3.2.1 Adaboost eye detection algorithm

Haar-like rectangular features are very efficient to compute due to the integral image technique, and provide good performance for building frontal face detectors. Lienhart and Maydt extended the set of Haar-like features with an efficient set of 45° rotated features, which add additional domain knowledge to the learning framework. The set consists of edge features, line features, and center-surround features.

In its original form, the Adaboost is used to boost the classification performance of a simple learning algorithm. It does this by combining a collection of weak classification functions to form a stronger classifier. The weak learning algorithm is designed to select the single rectangle feature, which best separates the positive and negative examples. A weak classifier (h_j(x)) thus consists of a feature (f_j), a threshold (θ_j), and a parity (p_j), indicating the direction of the inequality sign:

$$ {\mathrm{h}}_j(x)=\left\{\begin{array}{l}1\kern3.9em \mathrm{if}\kern0.5em {p}_j{f}_j(x)<{p}_j{\theta}_j\\ {}0\kern4.4em \mathrm{otherwise}\end{array}\right.. $$

(1)

Here, x is the sub-window of an image.

The learning algorithm searches over the set of possible classifiers and returns the classifier with the lowest classification error. The classifier is called weak because even the best one may not classify the training data well. In order for the weak learner to be boosted, it is called upon to solve a sequence of learning problems. After the first round of learning, the examples are re-weighted in order to emphasize those that were incorrectly classified by the previous weak classifier. The strong classifier is a weighted combination of weak classifiers followed by a threshold:

$$ \mathrm{h}(x)=\left\{\begin{array}{l}1\kern3.6em \mathrm{if}\kern0.6em {\displaystyle \sum_{t=1}^T{\alpha}_t{h}_t(x)\ge 0.5{\displaystyle \sum_{t=1}^T{\alpha}_t}}\\ {}0\kern5.9em \mathrm{otherwise}\end{array}\right.. $$

(2)

The training algorithm increases the weight of examples that were incorrectly classified and reduces the weight of the others in the training process, so that the training error of the final strong classifier approaches zero exponentially, which make Adaboost an aggressive mechanism for selecting a small set of good classification functions.

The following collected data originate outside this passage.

-- ==== Sys2Proof/Machine/Transfer.lean ====
section
/-! DEFINITION. Transfers to the dictionary (R46–R53, R432) and the commands of the chain at their destination (R316–R318): expedited and
segmented reads and writes, the stream read of the journal, CHECK_CONFIG, and the answer to a repeated command. -/

namespace Sys2Proof.Machine

/-- What a transfer command answers: its abort, or a length, a segment number and data (R317). -/
structure Reply where
  abort : Option Nat
  length : Nat
  segment : Nat
  data : List Byte
  deriving DecidableEq, Repr

/-- A refusal; the command's length and segment number are copied (R318). -/
def Reply.refuse (abort length segment : Nat) : Reply := ⟨some abort, length, segment, []⟩

/-- Bytes of one chain segment (R317). -/
abbrev segmentSize : Nat := 128

/-! ### Expedited (R46, R47) -/

/-- An expedited read. -/
def Block.readNow (b : Block) (m : List Host.Cell) (ix sub : Nat) : Reply × Block :=
  match b.expeditedRead m ix sub with
  | .error a => (.refuse a 0 0, b)
  | .ok l => (⟨none, l.length, 0, l⟩, b.wasRead ix)

/-- The reply to a write, none where it waits for the positions. -/
def Verdict.reply (v : Verdict) (length : Nat) : Option Reply := match v with
  | .done => some ⟨none, length, 0, []⟩
  | .refused a => some (.refuse a length 0)
  | .waits => none

/-- An expedited write. -/
def Block.writeNow (b : Block) (m : List Host.Cell) (ix sub : Nat) (data : List Byte) (who : Option Carrier) : Option Reply × Block :=
  let r := b.writeAccess m ix sub data 4 who
  (r.1.reply data.length, r.2)

/-! ### Segmented (R48–R52) -/

/-- An Initiate ends what its requester has open (R51). A close by time is still to be reported where the Initiate is refused. A segmented write
of Unlock that ends so, or by time, was never refused: an arming write before it can still be confirmed, the model's choice (R41).
Choices: log 39 (DEDUCED, unsafe). -/
def Access.restart (a : Access) (r : Requester) : Access := { a with transfer := a.transfer.filter fun t => t.requester != r }

/-- Step 8 of R45 for L of a segmented transfer of either direction (R48). -/
def limitAbort (l : Nat) : Option Nat := if l = 0 then some 0x0606 else if longest < l then some 0x0607 else none

/-- The entries a stream read returns, where they start, and what Skipped takes (R432). -/
def Block.journalRun (b : Block) (l : Nat) : List JEntry × Nat × Option Nat :=
  let j := b.journal
  let start := max j.cursor j.oldest
  (((j.readable b.now start).take (l / 16)), start, if j.cursor < j.oldest then some (j.oldest - j.cursor) else none)

/-- Skipped takes its value (R432). -/
def Block.noteSkipped (b : Block) (n : Option Nat) : Block := match n with
  | none => b
  | some k => b.withJournal { b.journal with skipped := k }

/-- A transfer opens or goes on: an earlier close by time of its requester is no longer to be reported. -/
def Block.openTransfer (b : Block) (t : Transfer) : Block :=
  b.withAccess { b.access with transfer := some t, timedOut := b.access.timedOut.filter (· != t.requester) }

/-- A read of IncidentSummary reads the slot's words, or those of all four, in flash (R438). -/
def Block.readsFlash (b : Block) (ix sub : Nat) : Block :=
  if ix ≠ 0x7004 || sub = 0 then b
  else if 4 < sub then b.readSummaries
  else match b.nvm.summaryBank with
    | none => b
    | some bank => b.readFlash (summaryBase bank + (sub - 1) * slotSize) slotSize 3

/-- SEG_INIT_READ (R48, R50, R51, R432). Choices: log 39 (DEDUCED, unsafe). -/
def Block.initRead (b : Block) (m : List Host.Cell) (r : Requester) (ix sub l : Nat) : Reply × Block :=
  let b : Block := b.withAccess (b.access.restart r)
  match b.readBytes m ix sub with
  | .error a => (.refuse a l 0, b)
  | .ok bytes =>
    match limitAbort l with
    | some a => (.refuse a l 0, b)
    | none =>
      if (ix = 0x7000 && l < 16) || (ix ≠ 0x7000 && l < bytes.length) then (.refuse 0x0606 l 0, b)
      else if b.access.transfer.isSome then (.refuse 0x0609 l 0, b)
      else if ix = 0x7000 then
        let run := b.journalRun l
        let data := (run.1.map b.journal.encode).flatten
        let cursor := run.1.getLast?.map fun e => (e.number + 1) % 2 ^ 32
        (⟨none, data.length, 0, []⟩,
          (b.noteSkipped run.2.2).openTransfer ⟨r, ix, sub, false, data, data.length, 0, none, 0, cursor⟩)
      else (⟨none, bytes.length, 0, []⟩,
        (b.readsFlash ix sub).openTransfer ⟨r, ix, sub, false, bytes, bytes.length, 0, none, 0, none⟩)

/-- A segmented write refused at any of its phases is a write received: of Unlock, an arming write before it is no longer the last (R41), of
another object, it disarms (R42). Choices: log 39 (DEDUCED, unsafe). -/
def Block.refusedWrite (b : Block) (ix : Nat) : Block := if ix = 0x1F00 then b.armedLast false else b.disarm

/-- SEG_INIT_WRITE (R48, R49, R51): steps 2 to 8 and 10 of R45. It is a write received (R42). Choices: log 39 (DEDUCED, unsafe). -/
def Block.initWrite (b : Block) (r : Requester) (ix sub l : Nat) : Reply × Block :=
  let b := if ix = 0x1F00 then b else b.disarm
  let b : Block := b.withAccess (b.access.restart r)
  match b.writeTarget ix sub with
  | .error a => (.refuse a l 0, b.refusedWrite ix)
  | .ok o => match b.lengthAbort o sub l longest with
    | some a => (.refuse a l 0, b.refusedWrite ix)
    | none =>
      if b.access.transfer.isSome then (.refuse 0x0609 l 0, b.refusedWrite ix)
      else (⟨none, l, 0, []⟩, b.openTransfer ⟨r, ix, sub, true, [], l, 0, none, 0, none⟩)

/-- A segment or End of a requester without an open transfer: 0x060E once after a close by time, else 0x060D (R51). -/
def Block.noTransfer (b : Block) (r : Requester) (length segment : Nat) : Reply × Block :=
  if b.access.timedOut.contains r then
    (.refuse 0x060E length segment, (b.withAccess { b.access with timedOut := b.access.timedOut.filter (· != r) }))
  else (.refuse 0x060D length segment, b)

/-- The open transfer of a requester. -/
def Block.transferOf (b : Block) (r : Requester) : Option Transfer := b.access.transfer.filter fun t => t.requester == r

/-- The transfer closes. -/
def Block.closeTransfer (b : Block) : Block := b.withAccess { b.access with transfer := none }

/-- A transfer is closed by a refusal: what it was to write is discarded (R49, R52). -/
def Block.breakTransfer (b : Block) (t : Transfer) : Block := if t.writing then b.closeTransfer.refusedWrite t.ix else b.closeTransfer

/-- SEG_READ (R50, R52): the next segment of the snapshot, or the last one again. -/
def Block.segmentRead (b : Block) (r : Requester) (s : Nat) : Reply × Block :=
  match b.transferOf r with
  | none => b.noTransfer r 0 s
  | some t =>
    let again := t.last.filter fun x => x.1 == s
    if t.writing then (.refuse 0x060D 0 s, b.breakTransfer t)
    else match again with
      | some x => (⟨none, x.2.length, s, x.2⟩, b)
      | none =>
        if s ≠ t.next || t.data.length ≤ t.delivered then (.refuse 0x060D 0 s, b.breakTransfer t)
        else
          let chunk := (t.data.drop t.delivered).take segmentSize
          (⟨none, chunk.length, s, chunk⟩, b.openTransfer { t with
            next := (s + 1) % 256, last := some (s, chunk), delivered := t.delivered + chunk.length })

/-- SEG_WRITE (R49, R52, R317). Choices: log 39 (DEDUCED, unsafe). -/
def Block.segmentWrite (b : Block) (r : Requester) (s : Nat) (data : List Byte) : Reply × Block :=
  let n := data.length
  match b.transferOf r with
  | none => b.noTransfer r n s
  | some t =>
    let kept := if t.writing then b.refusedWrite t.ix else b
    if n = 0 then (.refuse 0x0606 n s, kept)
    else if segmentSize < n then (.refuse 0x0607 n s, kept)
    else
      let again := t.last.filter fun x => x.1 == s
      if !t.writing then (.refuse 0x060D n s, b.breakTransfer t)
      else if again.isSome then (⟨none, n, s, []⟩, b)
      else if s ≠ t.next then (.refuse 0x060D n s, b.breakTransfer t)
      else if t.length < t.data.length + n then (.refuse 0x0607 n s, b.breakTransfer t)
      else (⟨none, n, s, []⟩, b.openTransfer { t with next := (s + 1) % 256, last := some (s, []), data := t.data ++ data })

/-- The end of a completed stream read moves ReadCursor past the last entry returned (R432). -/
def Block.moveCursor (b : Block) (c : Option Nat) : Block := match c with
  | none => b
  | some n => b.withJournal { b.journal with cursor := n }

/-- SEG_END (R49, R50, R432): the transfer completes, or its data is discarded. -/
def Block.segmentEnd (b : Block) (m : List Host.Cell) (r : Requester) (total : Nat) (who : Option Carrier) : Option Reply × Block :=
  match b.transferOf r with
  | none =>
    let x := b.noTransfer r total 0
    (some x.1, x.2)
  | some t =>
    let b := b.closeTransfer
    if t.writing then
      if total ≠ t.length || t.data.length ≠ t.length then (some (.refuse 0x0606 total 0), b.refusedWrite t.ix)
      else
        let w := b.writeAccess m t.ix t.sub t.data longest who
        (w.1.reply total, w.2)
    else if total ≠ t.data.length || t.delivered ≠ t.data.length then (some (.refuse 0x0606 total 0), b)
    else (some ⟨none, total, 0, []⟩, (b.moveCursor t.cursor).wasRead t.ix)

/-- One host carrier of the head. -/
def Block.hostPort (b : Block) : Carrier → HostPort
  | .spi => b.host.spi
  | .can => b.host.can

/-- One host carrier of the head set. -/
def Block.setHostPort (b : Block) (c : Carrier) (p : HostPort) : Block := match c with
  | .spi => b.withHost { b.host with spi := p }
  | .can => b.withHost { b.host with can := p }

/-- A host's transfer in the head's buffer is closed by time, and with it what it holds open in the head's own dictionary (R51, R357). -/
def Block.closeHost (b : Block) (c : Carrier) : Block :=
  let p := b.hostPort c
  let b : Block := b.withAccess { b.access with transfer := b.access.transfer.filter fun t => t.requester != c.requester }
  if p.transfer.isSome then b.setHostPort c { p with transfer := none, timedOut := true } else b

/-- SEGMENT_TIMEOUT (R51, R357): 100 ms without a segment or End of a requester. Choices: log 39 (DEDUCED, unsafe). Choices: log 46 (DEDUCED, unsafe). -/
def segmentTimeout (r : Requester) (b : Block) : Block :=
  if !b.awake then b
  else match r with
    | .chain => if b.isHead then b else b.withAccess b.access.close
    | .spi => if b.isHead then b.closeHost .spi else b
    | .can => if b.isHead then b.closeHost .can else b

/-! ### CHECK_CONFIG and CHAIN_CONFIG (R317, R331) -/

/-- The node objects a CHAIN_CONFIG image sets. -/
def imageValues (image : List Byte) : List (Nat × Int) :=
  let at' := fun (k n : Nat) => ((field image k n : Nat) : Int)
  [(Ob.ringMode, at' 1 1), (Ob.currentKeeper, at' 2 1), (Ob.streamSchedule + 1, at' 4 4), (Ob.streamSchedule + 2, at' 8 4),
    (Ob.streamSchedule + 3, at' 12 4), (Ob.streamSchedule + 4, at' 16 4), (Ob.streamSchedule + 5, at' 20 4),
    (Ob.streamScheduleTriggerDelay, at' 24 2)]

/-- The chain analysis set of an image. -/
def imageSet (image : List Byte) : List (Nat × Nat) :=
  (List.range 4).map fun k => (field image (28 + 4 * k) 4, field image (44 + k) 1)

/-- Does a configuration image fit the node (R317)? -/
def Block.imageFits (b : Block) (image : List Byte) : Bool :=
  let c := b.putAll (imageValues image)
  let c : Block := if c.isKeeper then c.withChainSet (imageSet image) else c
  c.admitted

/-- CHECK_CONFIG at its destination. Choices: log 40 (DEDUCED, unsafe). -/
def Block.judgeImage (b : Block) (image : List Byte) : Reply :=
  let n := image.length
  if n < 56 then .refuse 0x0606 n 0
  else if 56 < n then .refuse 0x0607 n 0
  else if b.imageFits image then ⟨none, n, 0, []⟩
  else .refuse 0x0608 n 0

/-! ### Commands over the chain (R53, R316–R318) -/

/-- The RESPONSE payload (R318): the command's bytes, with the Length and SegSeq that R317 gives the answer. Choices: log 46 (DEDUCED, unsafe). -/
def responsePayload (op ix sub : Nat) (r : Reply) : List Byte :=
  bytesOf 1 op ++ bytesOf 1 sub ++ bytesOf 2 ix ++ bytesOf 2 r.length ++ bytesOf 1 r.segment ++
    match r.abort with
    | none => bytesOf 1 0 ++ r.data
    | some a => bytesOf 1 1 ++ bytesOf 2 a

/-- A response goes out: it waits for the transmitter (R298); where the command has ended the node's answering, it is sent ahead of that
(R54, R83). -/
def Block.sendResponse (b : Block) (was : Block) (seq : Nat) (payload : List Byte) : Block :=
  if b.awake then b.queueResponse seq payload
  else b.emit (.frame was.link.headSide (frameOf (headerOf 3 (was.nat Ob.position) 0 0 seq) payload))

/-- The reply of a node, which no configuration check delays. -/
def settled (x : Option Reply × Block) : Reply × Block := (x.1.getD (.refuse 0x0604 0 0), x.2)

/-- A COMMAND frame executed by its destination; the SEQ of the command last executed only repeats its response (R53). -/
def Block.chainCommand (b : Block) (seq op ix sub : Nat) (run : Block → Reply × Block) : Block :=
  if !b.awake || b.isHead || !b.positioned then b
  else
    let b := b.heard b.link.headSide
    match b.access.lastSeq.filter fun x => x.1 == seq with
    | some x => b.queueResponse seq x.2
    | none =>
      let r := run b
      let payload := responsePayload op ix sub r.1
      let c : Block := r.2.withAccess { r.2.access with lastSeq := some (seq, payload) }
      c.sendResponse b seq payload

/-- JOURNAL_READ (R432): the whole transfer of one requester, from its Initiate to its End. Choices: log 46 (DEDUCED, unsafe). -/
def journalRead (r : Requester) (l : Nat) (m : List Host.Cell) (b : Block) : Block :=
  if !b.awake then b
  else
    let x := b.initRead m r 0x7000 0 l
    match x.1.abort with
    | some a => x.2.emit (.answer (some a))
    | none => match x.2.transferOf r with
      | none => x.2
      | some t => ((x.2.closeTransfer.moveCursor t.cursor).emit (.returned t.data)).emit (.answer none)

/-! ### The commands of the family -/

/-- READ (R46, R317). -/
def execRead (seq ix sub : Nat) (s : State) : Out :=
  onBlockReading (fun m b => b.chainCommand seq 1 ix sub fun b => b.readNow m ix sub) s

/-- WRITE (R47, R317). -/
def execWrite (seq ix sub : Nat) (data : List Byte) (s : State) : Out :=
  onBlockReading (fun m b => b.chainCommand seq 2 ix sub fun b => settled (b.writeNow m ix sub data none)) s

/-- SEG_INIT_READ (R48, R50). -/
def execSegInitRead (seq ix sub length : Nat) (s : State) : Out :=
  onBlockReading (fun m b => b.chainCommand seq 3 ix sub fun b => b.initRead m .chain ix sub length) s

/-- SEG_INIT_WRITE (R48, R49). -/
def execSegInitWrite (seq ix sub length : Nat) (s : State) : Out :=
  onBlock (fun b => b.chainCommand seq 4 ix sub fun b => b.initWrite .chain ix sub length) s

/-- SEG_READ (R50, R52). -/
def execSegRead (seq ix sub segment : Nat) (s : State) : Out :=
  onBlock (fun b => b.chainCommand seq 5 ix sub fun b => b.segmentRead .chain segment) s

/-- SEG_WRITE (R49, R52). -/
def execSegWrite (seq ix sub segment : Nat) (data : List Byte) (s : State) : Out :=
  onBlock (fun b => b.chainCommand seq 6 ix sub fun b => b.segmentWrite .chain segment data) s

/-- SEG_END (R49, R50). -/
def execSegEnd (seq ix sub total : Nat) (s : State) : Out :=
  onBlockReading (fun m b => b.chainCommand seq 7 ix sub fun b => settled (b.segmentEnd m .chain total none)) s

/-- CHECK_CONFIG (R317). -/
def execCheckConfig (seq : Nat) (image : List Byte) (s : State) : Out :=
  onBlock (fun b => b.chainCommand seq 8 0 0 fun b => (b.judgeImage image, b)) s

/-- SEGMENT_TIMEOUT (R51). -/
def execSegmentTimeout (requester : Requester) (s : State) : Out := onBlock (segmentTimeout requester) s

/-- JOURNAL_READ (R432). -/
def execJournalRead (requester : Requester) (length : Nat) (s : State) : Out := onBlockReading (journalRead requester length) s

end Sys2Proof.Machine
end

A cascade of classifiers is a degenerated decision tree where, at each stage, a classifier is trained to detect almost all objects of interest, while rejecting a certain fraction of the non-object patterns.

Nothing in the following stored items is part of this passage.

-- ==== Sys2Proof/Machine/Host.lean ====
section
/-! DEFINITION. The host of a head (R89, R101, R351–R365, R369, R370): the Novez protocol on both carriers, SPI transactions, CAN FD requests,
and the head's buffer for segmented transfers. -/

namespace Sys2Proof.Machine

/-! ### Messages (R351–R353) -/

/-- Outcome of a host's command (R353). -/
inductive Result where
  | done (data : List Byte)
  | abort (code : Nat)
  | chainFail
  | noPosition
  | rejected
  | busy
  deriving DecidableEq, Repr

/-- Result byte and further data (R353). -/
def Result.bytes : Result → List Byte
  | .done d => bytesOf 1 0 ++ d
  | .abort c => bytesOf 1 1 ++ bytesOf 2 c
  | .chainFail => bytesOf 1 2
  | .noPosition => bytesOf 1 3
  | .rejected => bytesOf 1 4
  | .busy => bytesOf 1 5

/-- A message: header bytes 0–4, the length of its data, both CRCs (R351). -/
def novezMessage (header body : List Byte) : List Byte :=
  let h := header ++ bytesOf 1 body.length
  h ++ bytesOf 2 (crc16 h) ++ body ++ (if body.isEmpty then [] else bytesOf 2 (crc16 body))

/-- Longest host segment of a carrier (R352). -/
def hostSegment : Carrier → Nat
  | .spi => 128
  | .can => 48

/-- Longest READ_STREAM of a carrier (R352). -/
def hostStream : Carrier → Nat
  | .spi => 128
  | .can => 40

/-- Least and greatest n of an operation; none of a code not listed (R352). Choices: log 47 (DEDUCED, unsafe). -/
def novezLength (c : Carrier) (op : Nat) : Option (Nat × Nat) :=
  if op = 0x01 || op = 0x12 then some (0, 0)
  else if op = 0x02 then some (1, 4)
  else if op = 0x03 || op = 0x04 || op = 0x07 then some (2, 2)
  else if op = 0x05 || op = 0x10 || op = 0x11 then some (1, 1)
  else if op = 0x06 then some (2, 1 + hostSegment c)
  else none

/-- Does a length match its operation? A code not listed has none to match. Choices: log 47 (DEDUCED, unsafe). -/
def novezFits (c : Carrier) (op n : Nat) : Bool := match novezLength c op with
  | some (lo, hi) => decide (lo ≤ n) && decide (n ≤ hi)
  | none => true

/-- Operation code of a header. -/
def headerOp (h : List Byte) : Nat := field h 0 1 % 64

/-! ### Answers (R355, R358, R369) -/

/-- The command in execution ends with a response, kept for a repeat (R354). -/
def Block.answerWith (b : Block) (c : Carrier) (body : List Byte) : Block :=
  let p := b.hostPort c
  match p.executing with
  | none => b
  | some r =>
    let message := novezMessage r.header body
    let p := { p with executing := none, last := some (r.header ++ r.data, message) }
    match c with
    | .spi => b.setHostPort .spi { p with slot := some message }
    | .can => (((b.setHostPort .can p).withPower { b.power with commAt := b.now }) : Block).canRespond message

/-- The command in execution ends. Choices: log 9 (DESIGN CHOICE, unsafe). -/
def Block.answerHost (b : Block) (c : Carrier) (r : Result) : Block := b.answerWith c r.bytes

/-- What a transfer command answered, as a result. -/
def Reply.result (r : Reply) (data : List Byte) : Result := match r.abort with
  | some a => .abort a
  | none => .done data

The cascade design process is driven by a set of detection and performance goals. The number of cascade stages and the size of each stage must be sufficient to achieve good detection rates while minimizing computation. Given a trained cascade of classifiers, the false positive rate of the cascade is:

$$ F={\displaystyle \prod_{\mathrm{i}=1}^K{f}_i}, $$

(3)

where F is the false positive rate of the cascaded classifier, K is the number of classifiers, and f_i is the false positive rate of the ith classifier on examples that get through to it. The detection rate is:

$$ D={\displaystyle \prod_{\mathrm{i}=1}^K{d}_i}, $$

(4)

where D is the detection rate of the cascaded classifier, K is the number of classifiers, and d_i is the detection rate of the ith classifier on examples that get through to it.

In this paper, we set concrete goals for the overall false positive and detection rates (F_max as 0.05 % and D_min as 99.5 %). The face training set consists of 2076 faces scaled and aligned to a base resolution of 20 by 20 pixels. The final detector is a 16-layer cascade of classifiers.

3.2.2 Template matching

Template matching is a technique for finding areas of an image that match (or are similar to) a template image. The most popular similarity measures are the sum of absolute differences (SAD), the sum of squared differences (SSD), and the normalized cross-correlation (NCC) [19, 29]. The NCC gives the maximum value of the correlation coefficient when the input template matches the region on the face image exactly. The correlation is a statistic that shows whether two or more variables are strongly related. The degree of relationship between the variables under consideration is measured through correlation analysis [25]. The measure of correlation is called the coefficient of correlation or correlation index. The coefficient of correlation is one of the most widely used and observed statistical measures [39].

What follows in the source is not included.